Your assignment: Search the data for "that" and copy every matching line.

Data for this task:
▼▼▼
-- ==== Sys2Proof/Tests/Slice0.lean ====
section
/-!
SUPPORT. The model's own tests: ill-formed commands refused, words of the spec decoded, one step per command with the
values of spec/95_test_vectors.md, and for each statement with hypotheses a state and operands that meet them. Each
expected value is the spec's; the comment above a group names the vector or the rule.
-/
namespace Sys2Proof

open Sys2Proof.Machine

/-! ### Helpers -/

def xmodem : Cfg := NamedConfig.cfg .crc16Xmodem
def genibus : Cfg := NamedConfig.cfg .crc16Genibus
def crc8 : Cfg := NamedConfig.cfg .crc8
def darc : Cfg := NamedConfig.cfg .crc8Darc

/-- Just reset, then in an ACTIVE session. -/
def live (c : Cfg) (r : Half) : State := { State.reset with session := .active c r }

/-- Just reset, then in a FINISHED session. -/
def spent (c : Cfg) : State := { State.reset with session := .finished c }

/-- These accesses still to be made. -/
def given (ops : List HostOp) (s : State) : State := { s with host := ops }

/-- An engine that took WRBYTE before CONFIG (V-FLT-6). -/
def halted : State := State.reset.faultedBy .noConfig 0x40000031#32

/-- The next state of an outcome. -/
def nextOf : Host.Outcome State Fault Refusal → Option State
  | .next t => some t
  | .fault _ => none
  | .refused _ => none

/-- "123456789" (R14). -/
def nine : List Byte := [0x31#8, 0x32#8, 0x33#8, 0x34#8, 0x35#8, 0x36#8, 0x37#8, 0x38#8, 0x39#8]

/-! ### WellFormed: one ill-formed term per check (R132, R152), and the same term mended -/

theorem test_wf_poly : Instr.wf (.config ⟨false, false, .w8, 0x0107#16⟩ 0#16 0#16) = false := by decide
theorem test_wf_init : Instr.wf (.config ⟨false, false, .w8, 0x07#16⟩ 0x0100#16 0#16) = false := by decide
theorem test_wf_xorout : Instr.wf (.config ⟨false, false, .w8, 0x07#16⟩ 0#16 0x0100#16) = false := by decide
theorem test_wf_bit : Instr.wf (.pushbit 2#8) = false := by decide
theorem test_wf_accepts : Instr.wf (.config ⟨false, false, .w8, 0xFF#16⟩ 0xFF#16 0xFF#16) = true ∧
    Instr.wf (.config ⟨false, false, .w16, 0x0107#16⟩ 0x0100#16 0x0100#16) = true ∧ Instr.wf (.pushbit 1#8) = true := by decide

/-! ### Decoding, word by word (R73 to R81) -/

-- 0001 000000000 0 0 1 0001000000100001, then 1111111111111111 1111111111111111 (CRC-16/Genibus, R131)
theorem test_decode_config : decode [0x10011021#32, 0xFFFFFFFF#32] =
    .ok (.config { refout := false, refin := false, width := .w16, poly := 0x1021#16 } 0xFFFF#16 0xFFFF#16, []) := by decide
-- 0001 000000000 1 1 0 0000000000111001 (CRC-8/DARC, V-CFG-4); then INIT and XOROUT apart
theorem test_decode_config_fields : decode [0x10060039#32, 0x00FF0012#32] =
    .ok (.config { refout := true, refin := true, width := .w8, poly := 0x0039#16 } 0x00FF#16 0x0012#16, []) := by decide
-- w[18] is REFOUT and w[17] is REFIN (R76): 10020007 is REFIN8
theorem test_decode_refin : configFields 0x10020007#32 =
    { refout := false, refin := true, width := .w8, poly := 0x0007#16 } := by decide
theorem test_decode_init : decode [0x20000000#32] = .ok (.init, []) := by decide
theorem test_decode_pushbit : decode [0x30000001#32] = .ok (.pushbit 1#8, []) := by decide
theorem test_decode_wrbyte : decode [0x40000031#32] = .ok (.wrbyte 0x31#8, []) := by decide
theorem test_decode_finish : decode [0x50000000#32] = .ok (.finish, []) := by decide
theorem test_decode_verify : decode [0x60000000#32] = .ok (.verify, []) := by decide
theorem test_decode_rdreg : decode [0x70000000#32] = .ok (.rdreg, []) := by decide
theorem test_decode_ldreg : decode [0x80002672#32] = .ok (.ldreg 0x2672#16, []) := by decide
theorem test_decode_calc : decode [0x90000009#32, 0x34333231#32] = .ok (.calculate 9#28, [0x34333231#32]) := by decide
theorem test_decode_calc_longest : decode [0x9FFFFFFF#32] = .ok (.calculate 0xFFFFFFF#28, []) := by decide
▲▲▲
Task output:
values of spec/95_test_vectors.md, and for each statement with hypotheses a state and operands that meet them. Each
/-- An engine that took WRBYTE before CONFIG (V-FLT-6). -/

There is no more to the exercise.